| ACTIVITY |
From the entries that follow, copy exactly the lines beginning at the line holding "s3 := bitsOf" and continuing through the line holding "elements (R48). -/".

| MATERIAL FOR THIS EXERCISE |
- Opening Delimiter -
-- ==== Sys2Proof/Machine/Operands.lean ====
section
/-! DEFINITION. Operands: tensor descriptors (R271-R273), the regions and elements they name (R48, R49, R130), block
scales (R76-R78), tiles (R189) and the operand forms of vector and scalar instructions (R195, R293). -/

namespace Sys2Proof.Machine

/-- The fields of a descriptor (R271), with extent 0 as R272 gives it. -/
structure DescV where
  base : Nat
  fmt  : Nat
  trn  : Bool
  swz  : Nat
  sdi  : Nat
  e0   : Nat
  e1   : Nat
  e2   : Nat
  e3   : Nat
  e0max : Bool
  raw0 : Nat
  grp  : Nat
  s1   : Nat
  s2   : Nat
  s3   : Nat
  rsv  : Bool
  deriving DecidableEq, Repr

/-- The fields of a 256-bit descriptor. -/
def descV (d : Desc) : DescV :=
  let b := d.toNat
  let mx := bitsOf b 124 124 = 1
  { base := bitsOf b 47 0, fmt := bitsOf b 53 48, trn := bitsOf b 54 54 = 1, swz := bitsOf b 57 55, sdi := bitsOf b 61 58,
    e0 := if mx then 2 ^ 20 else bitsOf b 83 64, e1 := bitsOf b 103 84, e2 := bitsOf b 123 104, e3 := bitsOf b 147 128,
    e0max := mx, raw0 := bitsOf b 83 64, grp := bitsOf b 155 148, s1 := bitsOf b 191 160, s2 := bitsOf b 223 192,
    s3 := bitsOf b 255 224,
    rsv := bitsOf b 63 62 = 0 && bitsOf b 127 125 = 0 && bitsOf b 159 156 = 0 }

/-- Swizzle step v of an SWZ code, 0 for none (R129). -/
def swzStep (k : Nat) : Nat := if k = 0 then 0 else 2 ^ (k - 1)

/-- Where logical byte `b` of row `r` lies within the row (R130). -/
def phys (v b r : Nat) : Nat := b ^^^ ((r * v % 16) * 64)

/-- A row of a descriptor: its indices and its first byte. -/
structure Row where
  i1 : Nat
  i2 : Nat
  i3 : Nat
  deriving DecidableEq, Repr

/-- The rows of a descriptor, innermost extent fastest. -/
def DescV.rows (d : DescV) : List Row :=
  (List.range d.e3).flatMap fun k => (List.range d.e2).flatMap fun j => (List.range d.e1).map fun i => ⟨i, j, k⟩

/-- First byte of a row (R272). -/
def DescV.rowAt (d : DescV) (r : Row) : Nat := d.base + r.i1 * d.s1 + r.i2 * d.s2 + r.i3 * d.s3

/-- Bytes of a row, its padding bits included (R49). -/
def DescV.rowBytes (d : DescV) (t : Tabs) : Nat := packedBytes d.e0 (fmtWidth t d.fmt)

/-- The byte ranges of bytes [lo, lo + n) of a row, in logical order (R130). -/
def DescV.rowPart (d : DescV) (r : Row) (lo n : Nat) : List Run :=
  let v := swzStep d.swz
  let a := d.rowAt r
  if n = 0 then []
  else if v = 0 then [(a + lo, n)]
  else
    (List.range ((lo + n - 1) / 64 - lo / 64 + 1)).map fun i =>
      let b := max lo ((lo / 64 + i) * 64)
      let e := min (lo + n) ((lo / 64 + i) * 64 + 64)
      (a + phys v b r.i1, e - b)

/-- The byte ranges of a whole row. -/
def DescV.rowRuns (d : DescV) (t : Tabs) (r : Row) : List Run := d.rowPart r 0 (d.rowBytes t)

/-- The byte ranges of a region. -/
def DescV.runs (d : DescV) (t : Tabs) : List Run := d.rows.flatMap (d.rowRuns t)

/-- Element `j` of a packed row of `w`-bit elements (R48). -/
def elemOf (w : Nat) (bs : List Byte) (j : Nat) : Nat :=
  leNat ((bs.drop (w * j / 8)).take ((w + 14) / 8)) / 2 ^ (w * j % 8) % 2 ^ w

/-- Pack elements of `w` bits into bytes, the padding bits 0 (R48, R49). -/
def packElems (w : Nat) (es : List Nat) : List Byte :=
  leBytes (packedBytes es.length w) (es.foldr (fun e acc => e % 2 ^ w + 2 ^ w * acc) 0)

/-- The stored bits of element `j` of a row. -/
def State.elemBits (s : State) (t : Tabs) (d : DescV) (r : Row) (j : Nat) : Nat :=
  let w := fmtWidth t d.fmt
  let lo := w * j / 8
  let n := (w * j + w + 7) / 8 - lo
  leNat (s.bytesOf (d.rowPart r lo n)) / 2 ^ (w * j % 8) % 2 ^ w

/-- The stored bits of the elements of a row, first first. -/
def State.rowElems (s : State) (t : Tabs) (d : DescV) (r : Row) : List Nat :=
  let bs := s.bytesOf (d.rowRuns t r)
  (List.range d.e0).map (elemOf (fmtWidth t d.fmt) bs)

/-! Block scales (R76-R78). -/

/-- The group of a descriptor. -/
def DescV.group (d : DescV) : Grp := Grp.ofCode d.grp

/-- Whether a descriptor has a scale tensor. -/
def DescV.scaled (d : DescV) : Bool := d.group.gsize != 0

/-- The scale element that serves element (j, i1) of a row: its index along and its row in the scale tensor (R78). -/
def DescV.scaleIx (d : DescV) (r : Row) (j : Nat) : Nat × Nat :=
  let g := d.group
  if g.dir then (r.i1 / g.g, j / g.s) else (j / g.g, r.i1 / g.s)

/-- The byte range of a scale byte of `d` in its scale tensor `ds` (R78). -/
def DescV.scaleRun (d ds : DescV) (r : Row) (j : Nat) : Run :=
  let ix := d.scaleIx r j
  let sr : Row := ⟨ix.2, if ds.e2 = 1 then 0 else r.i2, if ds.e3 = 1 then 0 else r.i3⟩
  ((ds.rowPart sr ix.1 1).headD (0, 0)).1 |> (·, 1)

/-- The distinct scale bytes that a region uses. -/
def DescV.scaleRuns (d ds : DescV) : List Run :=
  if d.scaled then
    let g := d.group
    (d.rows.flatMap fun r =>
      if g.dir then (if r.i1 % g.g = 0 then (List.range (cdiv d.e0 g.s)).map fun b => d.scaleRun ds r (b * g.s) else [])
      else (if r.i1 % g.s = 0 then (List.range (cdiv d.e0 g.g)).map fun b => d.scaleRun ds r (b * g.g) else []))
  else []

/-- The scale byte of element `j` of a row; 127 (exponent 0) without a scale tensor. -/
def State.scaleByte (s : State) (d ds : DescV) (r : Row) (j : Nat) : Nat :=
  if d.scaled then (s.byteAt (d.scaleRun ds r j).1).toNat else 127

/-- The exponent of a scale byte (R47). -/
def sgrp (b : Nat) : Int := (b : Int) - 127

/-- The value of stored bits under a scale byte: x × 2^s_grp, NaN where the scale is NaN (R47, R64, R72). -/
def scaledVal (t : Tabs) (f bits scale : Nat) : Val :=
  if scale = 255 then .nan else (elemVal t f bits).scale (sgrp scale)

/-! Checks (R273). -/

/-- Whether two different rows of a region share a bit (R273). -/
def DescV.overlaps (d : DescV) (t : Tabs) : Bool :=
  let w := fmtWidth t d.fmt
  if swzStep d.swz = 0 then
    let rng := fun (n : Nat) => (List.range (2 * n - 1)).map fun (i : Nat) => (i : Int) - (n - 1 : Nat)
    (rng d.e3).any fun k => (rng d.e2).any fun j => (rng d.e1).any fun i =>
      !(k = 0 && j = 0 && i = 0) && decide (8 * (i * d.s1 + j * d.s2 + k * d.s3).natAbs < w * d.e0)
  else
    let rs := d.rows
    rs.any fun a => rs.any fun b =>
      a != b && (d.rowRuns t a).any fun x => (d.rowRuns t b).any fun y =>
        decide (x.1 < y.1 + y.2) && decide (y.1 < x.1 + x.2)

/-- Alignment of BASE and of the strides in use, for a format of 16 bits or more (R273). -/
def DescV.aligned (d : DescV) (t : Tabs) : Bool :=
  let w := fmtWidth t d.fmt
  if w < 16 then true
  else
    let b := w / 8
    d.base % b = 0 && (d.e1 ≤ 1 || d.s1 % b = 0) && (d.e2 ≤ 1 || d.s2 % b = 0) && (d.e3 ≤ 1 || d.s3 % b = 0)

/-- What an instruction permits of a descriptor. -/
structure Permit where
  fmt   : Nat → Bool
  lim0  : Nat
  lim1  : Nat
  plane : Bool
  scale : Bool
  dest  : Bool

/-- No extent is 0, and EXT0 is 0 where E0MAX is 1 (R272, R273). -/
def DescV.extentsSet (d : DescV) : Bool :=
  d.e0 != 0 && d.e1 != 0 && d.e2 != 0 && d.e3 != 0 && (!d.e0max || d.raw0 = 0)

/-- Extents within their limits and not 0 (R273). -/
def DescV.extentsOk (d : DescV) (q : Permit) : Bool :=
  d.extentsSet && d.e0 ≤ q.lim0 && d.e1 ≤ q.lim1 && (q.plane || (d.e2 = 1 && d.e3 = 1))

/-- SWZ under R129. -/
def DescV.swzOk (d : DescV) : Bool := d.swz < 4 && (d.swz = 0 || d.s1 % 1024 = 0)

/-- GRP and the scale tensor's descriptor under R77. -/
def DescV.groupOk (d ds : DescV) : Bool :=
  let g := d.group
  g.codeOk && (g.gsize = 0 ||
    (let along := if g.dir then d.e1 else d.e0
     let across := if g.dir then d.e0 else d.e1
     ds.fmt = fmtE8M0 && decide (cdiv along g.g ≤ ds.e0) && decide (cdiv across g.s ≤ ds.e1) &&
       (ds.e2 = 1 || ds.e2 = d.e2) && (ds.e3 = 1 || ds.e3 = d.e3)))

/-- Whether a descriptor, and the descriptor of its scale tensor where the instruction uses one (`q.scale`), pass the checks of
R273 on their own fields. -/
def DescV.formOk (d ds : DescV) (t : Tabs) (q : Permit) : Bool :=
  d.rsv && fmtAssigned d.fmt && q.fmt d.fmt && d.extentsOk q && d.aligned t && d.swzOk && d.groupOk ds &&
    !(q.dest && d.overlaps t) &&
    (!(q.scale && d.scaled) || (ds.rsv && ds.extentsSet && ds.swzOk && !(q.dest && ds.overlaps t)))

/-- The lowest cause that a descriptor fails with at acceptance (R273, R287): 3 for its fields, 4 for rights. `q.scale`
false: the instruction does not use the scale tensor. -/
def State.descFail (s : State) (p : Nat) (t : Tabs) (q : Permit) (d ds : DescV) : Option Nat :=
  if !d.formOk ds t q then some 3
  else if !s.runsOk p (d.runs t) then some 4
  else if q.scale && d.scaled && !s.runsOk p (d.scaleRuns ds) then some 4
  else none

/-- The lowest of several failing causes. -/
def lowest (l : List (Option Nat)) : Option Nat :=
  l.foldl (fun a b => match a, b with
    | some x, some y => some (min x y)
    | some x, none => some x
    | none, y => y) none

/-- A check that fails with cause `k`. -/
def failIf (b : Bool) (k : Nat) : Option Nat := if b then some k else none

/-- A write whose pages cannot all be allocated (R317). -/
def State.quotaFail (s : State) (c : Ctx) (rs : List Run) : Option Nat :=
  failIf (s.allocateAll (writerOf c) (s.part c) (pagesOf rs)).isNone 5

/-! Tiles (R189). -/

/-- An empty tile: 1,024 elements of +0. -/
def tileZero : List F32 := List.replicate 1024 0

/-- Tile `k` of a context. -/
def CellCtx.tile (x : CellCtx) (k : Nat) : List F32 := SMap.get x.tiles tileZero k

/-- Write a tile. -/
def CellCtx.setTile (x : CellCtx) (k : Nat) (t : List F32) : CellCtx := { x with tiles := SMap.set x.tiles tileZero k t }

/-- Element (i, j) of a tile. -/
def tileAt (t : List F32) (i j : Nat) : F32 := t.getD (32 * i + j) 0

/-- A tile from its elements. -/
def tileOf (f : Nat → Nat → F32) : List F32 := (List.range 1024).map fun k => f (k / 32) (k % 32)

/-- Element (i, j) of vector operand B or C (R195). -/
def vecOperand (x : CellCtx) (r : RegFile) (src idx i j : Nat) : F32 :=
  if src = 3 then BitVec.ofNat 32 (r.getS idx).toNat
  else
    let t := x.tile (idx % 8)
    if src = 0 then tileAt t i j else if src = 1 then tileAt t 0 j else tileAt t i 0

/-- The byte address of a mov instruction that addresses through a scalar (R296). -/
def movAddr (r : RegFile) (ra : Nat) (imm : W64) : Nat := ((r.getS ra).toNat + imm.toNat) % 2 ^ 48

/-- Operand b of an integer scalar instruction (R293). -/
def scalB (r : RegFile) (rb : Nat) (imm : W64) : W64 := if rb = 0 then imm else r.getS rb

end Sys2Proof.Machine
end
- Closing Delimiter -
| WRITTEN RESPONSE |
    s3 := bitsOf b 255 224,
    rsv := bitsOf b 63 62 = 0 && bitsOf b 127 125 = 0 && bitsOf b 159 156 = 0 }

/-- Swizzle step v of an SWZ code, 0 for none (R129). -/
def swzStep (k : Nat) : Nat := if k = 0 then 0 else 2 ^ (k - 1)

/-- Where logical byte `b` of row `r` lies within the row (R130). -/
def phys (v b r : Nat) : Nat := b ^^^ ((r * v % 16) * 64)

/-- A row of a descriptor: its indices and its first byte. -/
structure Row where
  i1 : Nat
  i2 : Nat
  i3 : Nat
  deriving DecidableEq, Repr

/-- The rows of a descriptor, innermost extent fastest. -/
def DescV.rows (d : DescV) : List Row :=
  (List.range d.e3).flatMap fun k => (List.range d.e2).flatMap fun j => (List.range d.e1).map fun i => ⟨i, j, k⟩

/-- First byte of a row (R272). -/
def DescV.rowAt (d : DescV) (r : Row) : Nat := d.base + r.i1 * d.s1 + r.i2 * d.s2 + r.i3 * d.s3

/-- Bytes of a row, its padding bits included (R49). -/
def DescV.rowBytes (d : DescV) (t : Tabs) : Nat := packedBytes d.e0 (fmtWidth t d.fmt)

/-- The byte ranges of bytes [lo, lo + n) of a row, in logical order (R130). -/
def DescV.rowPart (d : DescV) (r : Row) (lo n : Nat) : List Run :=
  let v := swzStep d.swz
  let a := d.rowAt r
  if n = 0 then []
  else if v = 0 then [(a + lo, n)]
  else
    (List.range ((lo + n - 1) / 64 - lo / 64 + 1)).map fun i =>
      let b := max lo ((lo / 64 + i) * 64)
      let e := min (lo + n) ((lo / 64 + i) * 64 + 64)
      (a + phys v b r.i1, e - b)

/-- The byte ranges of a whole row. -/
def DescV.rowRuns (d : DescV) (t : Tabs) (r : Row) : List Run := d.rowPart r 0 (d.rowBytes t)

/-- The byte ranges of a region. -/
def DescV.runs (d : DescV) (t : Tabs) : List Run := d.rows.flatMap (d.rowRuns t)

/-- Element `j` of a packed row of `w`-bit elements (R48). -/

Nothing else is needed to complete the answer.